/-! ## Witnesses: launches that end, pods -/

/-- A root table at frame 1,025 that maps VA page 0 to frame 1,024 through frames 1,026 to 1,028. -/
def tabled (s : State) : State :=
  [(1025, 2 ^ 63 + 1026 * 8192), (1026, 2 ^ 63 + 1027 * 8192), (1027, 2 ^ 63 + 1028 * 8192), (1028, 2 ^ 63 + 2 ^ 62 + 1024 * 8192 + 0xFC0)].foldl
    (fun s e => ({ s with mem := bytesSet s.mem (memKey 0 (e.1 * 8192)) (leBytes 8 e.2) }).setPoison (lineKey 0 (e.1 * 8192)) 0) s
def rootPtb : BitVec 64 := BitVec.ofNat 64 (1025 * 8192 + 0x1000)
def ended (cmpl : Nat) (f : Launch → Launch) : State :=
  tabled (headed fun x => f { x with state := .draining, rcd := { x.rcd with ptb := rootPtb, bytes := leBytes 256 (2 ^ 128 + 2 ^ 160 + 2 ^ 192 + cmpl * 2 ^ (8 * 0xE0)) } })
theorem test_launch_complete : (((ended 0 id).launch 0).any fun x => decide (x.rcd.pod = none ∧ x.state = .draining ∧ x.teams = [] ∧ (ended 0 id).savedOf 0 = false ∧ (ended 0 id).flushing x = false ∧ recCmpl x.rcd.bytes = 0)) = true := by decide +kernel
/-- The completion slot at VA 0x1000 can be written. -/
theorem test_completion_slot : ((got ((ended 0x1000 id).engWrite ((((ended 0x1000 id).launch 0).getD (run1 id)).ctx) 0x1000 (slotBytes 0 0 0 0 0 1 0 0 0) false)).isSome) = true := by decide +kernel
theorem test_preempt_requeue : (headed fun x => { x with preempt := true }).savedOf 0 = false ∧ (run1 fun x => { x with preempt := true }).teams = [] ∧ (0, 0, 1) = recCoord (run1 id).rcd.bytes 1 := by decide +kernel
theorem test_cancel_effect : (run1 fun x => { x with cancelAt := some 0 }).cancelAt = some 0 ∧ (0 ≤ (headed id).gtc) ∧ (headed id).gtc < 1 ∧ (run1 id).state ≠ .draining := by decide +kernel
/-- A swappable team whose quantum of 5 ticks has passed, another queue's head waiting; and the team once it is chosen. -/
def quantum (saving : Bool) : State :=
  { ((headed fun x => { x with state := .placing, total := 1 }).onFunc 0 fun f => { f with swpq := 5 }).onCore 0 fun c => { c with team := some { launch := 9, stripes := 1, swappable := true, saving := saving }, quads := [] } with gtc := 5 }
theorem test_quant_expiry : (((quantum false).core 0).team.map Team.swappable) = some true ∧ ({ quantum false with launches := [(0, run1 fun x => { x with reserved := [0] })] }).saveCause 0 = some none ∧ ({ quantum false with gtc := 4 }).saveCause 0 = none := by decide +kernel
theorem test_context_save : (quantum true).drained 0 = true ∧ (((quantum true).core 0).team.map Team.saving) = some true ∧ (∀ e ∈ ((quantum true).core 0).stripes, ∀ l ∈ e.2.lanes, l.2.tx.depth = 0) := by decide +kernel
def bound (en : Nat) : State :=
  let s := ((inPod (launching en)).onFunc 0 fun f => { f with qptb := [(0, rootPtb)] })
  { s with pod := { s.pod with launches := [(0, podRun)], inbox := [podRec 1024], config := s.pod.config.map fun c => { c with bindings := [{ group := 0, part := 0, func := 0, queue := 0 }] } } }
theorem test_record_due : RecordDue (bound 1) 0 (podRec 1024) ∧ (bound 1).podOf (recSrc (podRec 1024).bytes) (recStamp (podRec 1024).bytes) = some 0 ∧ (bound 1).gtc + 1024 < recStart (podRec 1025).bytes ∧ (bound 1).pod.cancels = [] :=
  ⟨⟨by decide +kernel, by decide +kernel, fun x hx a b _ _ _ _ => (by decide +kernel : ∀ x ∈ (bound 1).pod.inbox, recEarlier x.bytes (podRec 1024).bytes = false) x hx⟩, by decide +kernel, by decide +kernel, by decide +kernel⟩
theorem test_queue_takes : QueueTakes (bound 1) { group := 0, part := 0, func := 0, queue := 0 } (podRec 1024).bytes ∧ QueueServes (bound 1) { group := 0, part := 0, func := 0, queue := 0 } (podRec 1024).bytes :=
  ⟨⟨by decide +kernel, by decide +kernel, by decide +kernel, by decide +kernel, by decide +kernel⟩, by decide +kernel, by decide +kernel, by decide +kernel⟩
theorem test_queue_disabled : ¬ QueueTakes (bound 0) { group := 0, part := 0, func := 0, queue := 0 } (podRec 1024).bytes := fun h => absurd h.2.1 (by decide +kernel)
theorem test_pod_params : ∃ s1 ps, (taken (bound 1) 0).readVa (memberCtx (bound 1) { group := 0, part := 0, func := 0, queue := 0 } (podRec 1024).bytes) (recPsize (podRec 1024).bytes / 8) (recParp (podRec 1024).bytes) = (s1, .ok ps) ∧ decide (ps = []) = true := of_got (by decide +kernel)
/-- A member other than this package, while indices, a remnant or nothing is left, and after a cancel. -/
theorem test_pod_chunk : Tab.find podded.pod.launches 0 = some podRun ∧ podRun.complete = false ∧ 1 ∈ podRun.members ∧ 1 ≠ podded.packageIdx ∧ podRun.stopped podded.gtc = false ∧ podRun.next < podRun.total ∧
    ({ podRun with next := 8 }).total ≤ ({ podRun with next := 8 }).next ∧ ({ podRun with cancelAt := some 0 }).stopped podded.gtc = true ∧ Tab.find podRun.reports 1 = none ∧ 1 ∉ podRun.lost := by decide +kernel
def ownShare : State := { podded with launches := [(0, run1 fun x => { x with podWant := true, rcd := { x.rcd with pod := some 0 } })] }
theorem test_pod_own_chunk : ownShare.packageIdx ∈ podRun.members ∧ (ownShare.launches.find? (fun e => e.2.rcd.pod == some 0)).map Prod.fst = some 0 ∧ (run1 fun x => { x with podWant := true }).podWant = true := by decide +kernel
theorem test_pod_member_lost : let p := { podRun with next := 8, reports := [(0, emptyReport false false)] }
    podded.podMine p = true ∧ p.exhausted 1000000 = true ∧ (∀ x ∈ p.members, x ≠ 1 → (Tab.find p.reports x).isSome = true) ∧ p.heard + 1000000 ≤ { podded with gtc := 1000000 }.gtc ∧ { podded with gtc := 999999 }.gtc < p.heard + 1000000 := by decide +kernel
theorem test_pod_silent : (ownShare.launch 0).any (fun x => decide (x.rcd.pod = some 0 ∧ x.state ≠ .draining)) = true := by decide +kernel
theorem test_pod_cancel : podRun.src = (0 : BitVec 24).toNat ∧ podRun.stamp = (0 : BitVec 64).toNat := by decide
def podEnd (nflt cmpl : Nat) : PodLaunch :=
  { podRun with members := [0], ptb := rootPtb, priv := .k, rcd := leBytes 256 (2 ^ 128 + 2 ^ 160 + 2 ^ 192 + cmpl * 2 ^ (8 * 0xE0)), reports := [(0, { emptyReport false false with nflt := nflt, first := if nflt = 0 then none else some (leBytes 64 5) })] }
theorem test_pod_complete : podded.podMine (podEnd 0 0) = true ∧ (∀ m ∈ (podEnd 0 0).members, (Tab.find (podEnd 0 0).reports m).isSome = true) ∧ recCmpl (podEnd 0 0).rcd = 0 ∧ (podEnd 1 0).first = some (leBytes 64 5) ∧ 0 < (((podEnd 1 0).members.map (podEnd 1 0).share).map fun x => x.2.2).sum ∧
    recCmpl (podEnd 0 0x1000).rcd ≠ 0 ∧ (podEnd 0 0x1000).lost = [] ∧ (podEnd 0 0x1000).stopped 0 = false := by decide +kernel
theorem test_pod_slot_and_table : ((got ((tabled podded).engWrite (podCtx (podEnd 0 0x1000)) 0x1000 (slotBytes 0 0 0 0 0 1 0 0 0) false)).any fun r => (got (r.1.engWrite (podCtx (podEnd 0 0x1000)) 0x1040 ((podEnd 0 0x1000).entry 0) false)).isSome) = true := by decide +kernel
/-- Flits: too short, and the header fields that a good one is read by. Whether a flit's CRC, a signature or a key is good is a free function's value. -/
theorem test_flits : ¬ ([] : List Byte).length = 256 ∧ (2 ^ 32 * 5 : Nat) / 2 ^ 32 % 2 ^ 16 = 5 ∧ (Tab.get one.pod.links 0 {}).rxSeq = 0 ∧ (Tab.get one.pod.links 0 {}).key = none := by decide +kernel
/-- The offset of a time exchange, halved downwards: 5 ticks is in step and 6 is not. -/
theorem test_time_exchange : ∀ p ∈ [((5 : Int), (10 : Int)), (5, 11), (-1, -1)], 2 * p.1 ≤ p.2 ∧ p.2 < 2 * p.1 + 2 := by decide
theorem test_pod_joined : podded.pod.config ≠ none ∧ podded.pod.joined = true ∧ (let s := { podded with pod := { podded.pod with joined := false } }; s.pod.joined = false ∧ s.pod.config ≠ none) := by decide +kernel

/-! ## Witnesses: failures, boot, requests -/

theorem test_function_core : (one.func 0).up = true ∧ ((one.onFunc 0 fun f => { f with up := false }).func 0).up = false ∧ (recentCrashes one 0).length < 4 ∧ 4 ≤ (recentCrashes (one.onFunc 0 fun f => { f with crashes := [0, 0, 0] }) 0).length := by decide +kernel
theorem test_root_core : one.rootUp = true ∧ ({ one with rootUp := false }).rootUp = false := by decide +kernel
/-- A grow from slice 0 to slices 0 and 1 that has moved its first 1,025 units; unit 1,025 goes to the other slice. -/
def growing (u : Nat) : State := one.onPart 0 fun p => { p with members := [(0, 0), (1, 1)], oldMembers := [(0, 0)], migwm := BitVec.ofNat 64 (2 ^ 63 + u) }
theorem test_migrate_unit : ∃ so lo sn ln, MovesNext (growing 1025) 0 so lo sn ln := ⟨0, 1025 * 8192, 1, 512 * 8192, by decide +kernel, ⟨1025, by decide +kernel, by decide +kernel⟩, by decide +kernel⟩
theorem test_migrate_stops : (one.part 0).migwm.getLsbD 63 = false ∧ (growing 1025).accepted 0 1025 = [] := by decide +kernel
theorem test_boot_retry : let s (g : Option Nat) := one.onPart 0 fun p => { p with retryAt := g }
    ((s none).part 0).retryAt = none ∧ ((s (some 0)).part 0).retryAt = some 0 ∧ (s (some 1)).gtc < 1 := by decide +kernel
theorem test_unit_failure : kindOf 0 = .simt ∧ (one.core 0).failed = false ∧ 18 * sliceOf 0 + 9 * arcadeOf 0 + ((one.slice 0).coreSpare[arcadeOf 0]?).getD 8 = 8 ∧ (one.core 8).failed = false ∧ ((one.onCore 8 fun c => { c with failed := true }).core 8).failed = true ∧
    (one.core 0).team = some { launch := 0, stripes := 1 } ∧ (one.slice 0).subs = [] ∧ kindOf 0xE00 = .host ∧ (one.core 0xE00).failed = false := by decide +kernel
theorem test_power_on : State.reset.bootStage [] = 1 := by decide +kernel
def releasedPackage : State := { one with boot := { one.boot with released := true } }
theorem test_manifest : releasedPackage.manifestBad [] = some 1 ∧ releasedPackage.boot.released = true ∧ one.boot.released = false := by decide +kernel
theorem test_partition_reset : (one.part 0).valid = true ∧ (State.reset.part 0).valid = false := by decide +kernel
def noImage : SignedImage := { magic := 0, flags := 0, loadPA := 0, entry := 0, pubkey := [], sig := [], reserved := [], payload := [] }
def bootable (r : Nat) : State := one.onPart 0 fun p => { p with retries := r }
theorem test_network_boot : Boots (bootable 7) 0 ∧ (bootable 7).kernelOk 0 noImage = false ∧ ((bootable 7).part 0).retries < 8 ∧ 8 ≤ ((bootable 8).part 0).retries := ⟨⟨by decide +kernel, by decide +kernel, by decide +kernel, by decide +kernel⟩, by decide +kernel, by decide +kernel, by decide +kernel⟩
def resizing (join part : List Nat) : State := one.onPart 0 fun p => { p with pstat := 1, joining := join.map fun x => (1, x), parting := part, members := [(0, 0), (2, 2)] }
theorem test_resize : MayJoin (resizing [1] []) 0 1 ∧ MayLeave (resizing [] [2]) 0 2 ∧ (resizing [] [2]).occupied 2 = false ∧ MayLeave (resizing [] [0]) 0 0 ∧ (resizing [] [0]).occupied 0 = true :=
  ⟨by unfold MayJoin NoResize; decide +kernel, by unfold MayLeave NoResize; decide +kernel, by decide +kernel, by unfold MayLeave NoResize; decide +kernel, by decide +kernel⟩
/-- A request block of a code with its parameters behind the window. -/
def asking (code params : Nat) : State := (withBytes one 0 256 (code + params)).onPart 0 fun p => { p with reqs := [windowEnd], wmask := 1 }
def askBlock (code params : Nat) : List Byte := leBytes 256 (code + params)
theorem asks_of (code params : Nat) (h : (asking code params).request 0 = some (windowEnd, askBlock code params) ∧ field (askBlock code params) 0 4 = code ∧ (asking code params).rootUp = true ∧ (asking code params).physWait 4 0 windowEnd 256 true = none ∧ ∀ e ∈ (asking code params).parts, e.2.adding = none ∧ e.2.removing = none) :
    Asks (asking code params) 0 windowEnd code (askBlock code params) := ⟨⟨h.1, h.2.2.1, fun _ => h.2.2.2.1⟩, h.2.1, h.2.2.2.2⟩
/-- KEYSET and KEYCLR of slot 1, the slot of the last frame, one that is none and slot 0; WORLD 0 is in the mask. -/
theorem test_keyset : ∀ slot ∈ [0, 1, 255, 256], ∀ code ∈ [1, 2], Asks (asking code (slot * 2 ^ 64)) 0 windowEnd code (askBlock code (slot * 2 ^ 64)) := by
  have h : ∀ slot ∈ [0, 1, 255, 256], ∀ code ∈ [1, 2], (asking code (slot * 2 ^ 64)).request 0 = some (windowEnd, askBlock code (slot * 2 ^ 64)) ∧ field (askBlock code (slot * 2 ^ 64)) 0 4 = code ∧ (asking code (slot * 2 ^ 64)).rootUp = true ∧
      (asking code (slot * 2 ^ 64)).physWait 4 0 windowEnd 256 true = none ∧ ∀ e ∈ (asking code (slot * 2 ^ 64)).parts, e.2.adding = none ∧ e.2.removing = none := by decide +kernel
  exact fun slot hs code hc => asks_of _ _ (h slot hs code hc)
theorem test_keyset_slots : (asking 1 (2 ^ 64)).slotFrames 0 1 = 0 ∧ 0 < ((asking 1 (2 ^ 64)).onFrame 1024 fun f => { f with owner := some 1 }).slotFrames 0 1 := by decide +kernel
/-- The other requests: an output behind the window or within it, host thread 0 or 4 of core 0xE00, window 0 over one page, stream 0 of slot 0. -/
theorem test_requests : ∀ e ∈ [(3, windowEnd * 2 ^ 384), (3, 0), (4, 0), (5, 0), (6, 0xE00 * 2 ^ 64), (6, 0xE00 * 2 ^ 64 + 4 * 2 ^ 96), (7, 8192 * 2 ^ 192), (8, 0), (8, 16 * 2 ^ 96), (0, 0), (9, 0)],
    (asking e.1 e.2).request 0 = some (windowEnd, askBlock e.1 e.2) ∧ field (askBlock e.1 e.2) 0 4 = e.1 ∧ (asking e.1 e.2).rootUp = true ∧ (asking e.1 e.2).physWait 4 0 windowEnd 256 true = none ∧ ∀ x ∈ (asking e.1 e.2).parts, x.2.adding = none ∧ x.2.removing = none := by decide +kernel
theorem test_request_outputs : (asking 3 (windowEnd * 2 ^ 384)).fwCan 0 windowEnd 512 = true ∧ (asking 3 0).fwCan 0 0 512 = false ∧ Idle (asking 6 (0xE00 * 2 ^ 64)) 0 0xE00 ∧
    8192 ≤ ((asking 7 0).part 0).size ∧ Tab.find ((asking 8 0).part 0).members 0 = some 0 ∧ Tab.find ((asking 8 0).part 0).members 1 = none ∧ ((asking 8 0).stream 0 0).pending = none := by unfold Idle; decide +kernel
theorem test_request_resizing : ¬ NoResize ((asking 1 0).onPart 0 fun p => { p with adding := some 1 }) ∧ ({ asking 1 0 with rootUp := false }).rootUp = false := by unfold NoResize; decide +kernel
theorem test_meter : let s := { one.onPart 0 fun p => { p with bootAt := some 0 } with gtc := 1000000000 }
    (s.part 0).bootAt ≠ none ∧ (s.part 0).meterFrom + 1000000000 ≤ s.gtc ∧ (s.part 0).meterLog.length < 65536 ∧ (one.part 0).bootAt = none ∧ ({ s with gtc := 999999999 }).gtc < (s.part 0).meterFrom + 1000000000 := by decide +kernel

- - - - - - -

> About this task
Beginning at the line with "theorem test_unit_failure : kindOf" and stopping after the line with "theorem test_power_on : State.reset.bootStage", please write out every line of the data above exactly and nothing else.

> Task response
theorem test_unit_failure : kindOf 0 = .simt ∧ (one.core 0).failed = false ∧ 18 * sliceOf 0 + 9 * arcadeOf 0 + ((one.slice 0).coreSpare[arcadeOf 0]?).getD 8 = 8 ∧ (one.core 8).failed = false ∧ ((one.onCore 8 fun c => { c with failed := true }).core 8).failed = true ∧
    (one.core 0).team = some { launch := 0, stripes := 1 } ∧ (one.slice 0).subs = [] ∧ kindOf 0xE00 = .host ∧ (one.core 0xE00).failed = false := by decide +kernel
theorem test_power_on : State.reset.bootStage [] = 1 := by decide +kernel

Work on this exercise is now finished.